◆ Instructions to follow: Can you quote, word for word, every line from the first line of the records below through the line containing "refine xorBytes_right_cancel (hy.trans", and nothing else?

__________

theorem xorBytes_right_cancel {a b c : Bytes} (ha : a.length ≤ c.length) (hb : b.length ≤ c.length)
    (h : xorBytes a c = xorBytes b c) : a = b := by
  rw [← xorBytes_cancel a c ha, h, xorBytes_cancel b c hb]

section Ghash

variable {h : Bytes} (hh : h.length = 16) (hne : h ≠ zeros 16)

include hh hne

/-- One step of GHASH is injective in what it folds. -/
theorem ghashStep_right_cancel {y y' x : Bytes} (hy : y.length = 16) (hy' : y'.length = 16)
    (hx : x.length = 16) (heq : gf128Mul (xorBytes y x) h = gf128Mul (xorBytes y' x) h) : y = y' := by
  refine xorBytes_right_cancel (hy.trans hx.symm).le (hy'.trans hx.symm).le ?_
  exact gf128Mul_right_cancel (by simp [hy, hx]) (by simp [hy', hx]) hh hne heq

theorem ghashLoop_injective {xs : List Bytes} (hxs : ∀ x ∈ xs, x.length = 16) {y y' : Bytes}
    (hy : y.length = 16) (hy' : y'.length = 16) (heq : ghashLoop h y xs = ghashLoop h y' xs) : y = y' := by
  induction xs generalizing y y' with
  | nil => exact heq
  | cons x xs ih =>
    obtain ⟨hx, hxs⟩ := List.forall_mem_cons.mp hxs
    rw [ghashLoop, ghashLoop] at heq
    exact ghashStep_right_cancel hh hne hy hy' hx (ih hxs (gf128Mul_length _ _) (gf128Mul_length _ _) heq)

/-- A changed block changes the accumulator at the end. -/
theorem ghashLoop_set_injective {xs : List Bytes} (hxs : ∀ x ∈ xs, x.length = 16) {y b : Bytes}
    (hy : y.length = 16) (hb : b.length = 16) {j : ℕ} (hj : j < xs.length)
    (heq : ghashLoop h y (xs.set j b) = ghashLoop h y xs) : b = xs[j] := by
  induction xs generalizing y j with
  | nil => cases hj
  | cons x xs ih =>
    obtain ⟨hx, hxs⟩ := List.forall_mem_cons.mp hxs
    cases j with
    | zero =>
      rw [List.set_cons_zero, ghashLoop, ghashLoop] at heq
      have hfirst := ghashLoop_injective hh hne hxs (gf128Mul_length _ _) (gf128Mul_length _ _) heq
      rw [xorBytes_comm y, xorBytes_comm y] at hfirst
      exact ghashStep_right_cancel hh hne hb hx hy hfirst
    | succ j =>
      rw [List.set_cons_succ, ghashLoop, ghashLoop] at heq
      exact ih hxs (gf128Mul_length _ _) (Nat.lt_of_succ_lt_succ hj) heq

end Ghash

theorem blocks_getElem {d : Bytes} (hd : d.length % 16 = 0) {q : ℕ} (hq : q < (blocks d).length) :
    (blocks d)[q] = blockAt d q := by
  rw [blockAt_eq_blocks_getD hd, List.getD_eq_getElem _ _ hq]

/-- A changed byte changes its own block alone. -/
theorem blocks_set {d : Bytes} (hd : d.length % 16 = 0) (i : ℕ) (v : Byte) :
    blocks (d.set i v) = (blocks d).set (i / 16) (blockAt (d.set i v) (i / 16)) := by
  apply List.ext_getElem (by simp)
  intro q hq hq'
  rw [blocks_getElem (by simpa using hd), List.getElem_set]
  split
  case isTrue h => rw [h]
  case isFalse h =>
    rw [blocks_getElem hd]
    refine blockAt_congr (j := i / 16) (fun p hp => List.getElem?_set_ne ?_) (Ne.symm h)
    rintro rfl
    unfold Outside at hp
    omega

/-- GHASH under a nonzero subkey tells the bytes at one place apart. -/
theorem ghash_set_injective {h d : Bytes} {i : ℕ} {v : Byte} (hh : h.length = 16) (hne : h ≠ zeros 16)
    (hd : d.length % 16 = 0) (hi : i < d.length) (heq : ghash h (d.set i v) = ghash h d) :
    d.getD i 0 = v := by
  have hj : i / 16 < (blocks d).length := by rw [blocks_length]; omega
  have hlen : (blockAt (d.set i v) (i / 16)).length = 16 := by simp [blockAt]; omega
  rw [ghash, ghash, blocks_set hd] at heq
  have hblock := ghashLoop_set_injective hh hne (blocks_all_length d) (zeros_length 16) hlen hj heq
  rw [blocks_getElem hd hj] at hblock
  have hbyte := congrArg (·[i % 16]?) hblock
  simp only [blockAt_getElem?] at hbyte
  simpa [hi] using hbyte.symm

/-! ## The tag, one byte of the ciphertext changed -/

theorem pad16_set {c : Bytes} {i : ℕ} (v : Byte) (hi : i < c.length) :
    pad16 (c.set i v) = (pad16 c).set i v := by
  rw [pad16, pad16, List.length_set, List.set_append_left _ _ hi]

/-- What the tag hashes: the padded associated data, the padded ciphertext and the length block (rule R149). -/
def tagInput (a c : Bytes) : Bytes := pad16 a ++ pad16 c ++ lenblock a c

theorem gcmTag_eq_xorBytes (k n a c : Bytes) :
    gcmTag k n a c = xorBytes (ghash (hashSubkey (expandKey k)) (tagInput a c))
      (encryptBlock (initialCounter n) (expandKey k)) :=
  rfl

theorem tagInput_length_mod (a c : Bytes) : (tagInput a c).length % 16 = 0 := by
  simp only [tagInput, lenblock, List.length_append, pad16_length, bytesBe_length]
  omega

section TagInput

variable (a : Bytes) {c : Bytes} {i : ℕ} (hi : i < c.length)

include hi

theorem lt_length_pad16 : i < (pad16 c).length := by
  rw [pad16_length]
  omega

theorem tagInput_set (v : Byte) : tagInput a (c.set i v) = (tagInput a c).set ((pad16 a).length + i) v := by
  have hpad := lt_length_pad16 hi
  have hlen : lenblock a (c.set i v) = lenblock a c := by rw [lenblock, lenblock, List.length_set]
  rw [tagInput, tagInput, hlen, pad16_set v hi, List.set_append_left _ _ (by simp [hpad]),
    List.set_append_right _ _ (Nat.le_add_right _ _), Nat.add_sub_cancel_left]

theorem tagInput_getD : (tagInput a c).getD ((pad16 a).length + i) 0 = c.getD i 0 := by
  have hpad := lt_length_pad16 hi
  rw [tagInput, List.getD_append _ _ _ _ (by simp [hpad]),
    List.getD_append_right _ _ _ _ (Nat.le_add_right _ _), Nat.add_sub_cancel_left, pad16,
    List.getD_append _ _ _ _ hi]

/-- A tag over another byte is another tag. -/
theorem gcmTag_set_injective {k : Bytes} (n : Bytes) {v : Byte} (hk : 16 ≤ k.length)
    (hne : hashSubkey (expandKey k) ≠ zeros 16) (heq : gcmTag k n a (c.set i v) = gcmTag k n a c) :
    c.getD i 0 = v := by
  have hsch := expandKey_long hk
  have hfits : ∀ x, (ghash (hashSubkey (expandKey k)) x).length ≤
      (encryptBlock (initialCounter n) (expandKey k)).length := fun x =>
    ((ghash_length _ x).trans (encryptBlock_length _ hsch).symm).le
  have hplace : (pad16 a).length + i < (tagInput a c).length := by
    have hpad := lt_length_pad16 hi
    simp only [tagInput, List.length_append]
    omega
  rw [gcmTag_eq_xorBytes, gcmTag_eq_xorBytes, tagInput_set a hi] at heq
  rw [← tagInput_getD a hi]
  exact ghash_set_injective (encryptBlock_length _ hsch) hne (tagInput_length_mod a c) hplace
    (xorBytes_right_cancel (hfits _) (hfits _) heq)

end TagInput

/-! ## The obligation -/

/-- Settles O54: the flipped byte is in one block of what the tag hashes, and in a ring without zero divisors
a changed block changes the GHASH under a nonzero subkey. -/
theorem ciphertextBitFlipIsDetected : Obligations.CiphertextBitFlipIsDetected := by
  unfold Obligations.CiphertextBitFlipIsDetected
  intro c k n a i b hk _ hne hi hb
  have hchanged : gcmTag k n a (c.set i (c.getD i 0 ^^^ ((0x01 : Byte) <<< b))) ≠ gcmTag k n a c := by
    intro heq
    have hsame := gcmTag_set_injective a hi n (sixteen_le_of_keyLength hk) hne heq
    have hbit : (0x01 : Byte) <<< b = 0 :=
      (BitVec.xor_right_inj (c.getD i 0)).mp (hsame.symm.trans BitVec.xor_zero.symm)
    exact absurd hbit ((by decide : ∀ b < 8, (0x01 : Byte) <<< b ≠ 0) b hb)
  exact ⟨hchanged, gcmDecryptAndVerify_of_tag_ne hchanged⟩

__________

◆ Task solution:
theorem xorBytes_right_cancel {a b c : Bytes} (ha : a.length ≤ c.length) (hb : b.length ≤ c.length)
    (h : xorBytes a c = xorBytes b c) : a = b := by
  rw [← xorBytes_cancel a c ha, h, xorBytes_cancel b c hb]

section Ghash

variable {h : Bytes} (hh : h.length = 16) (hne : h ≠ zeros 16)

include hh hne

/-- One step of GHASH is injective in what it folds. -/
theorem ghashStep_right_cancel {y y' x : Bytes} (hy : y.length = 16) (hy' : y'.length = 16)
    (hx : x.length = 16) (heq : gf128Mul (xorBytes y x) h = gf128Mul (xorBytes y' x) h) : y = y' := by
  refine xorBytes_right_cancel (hy.trans hx.symm).le (hy'.trans hx.symm).le ?_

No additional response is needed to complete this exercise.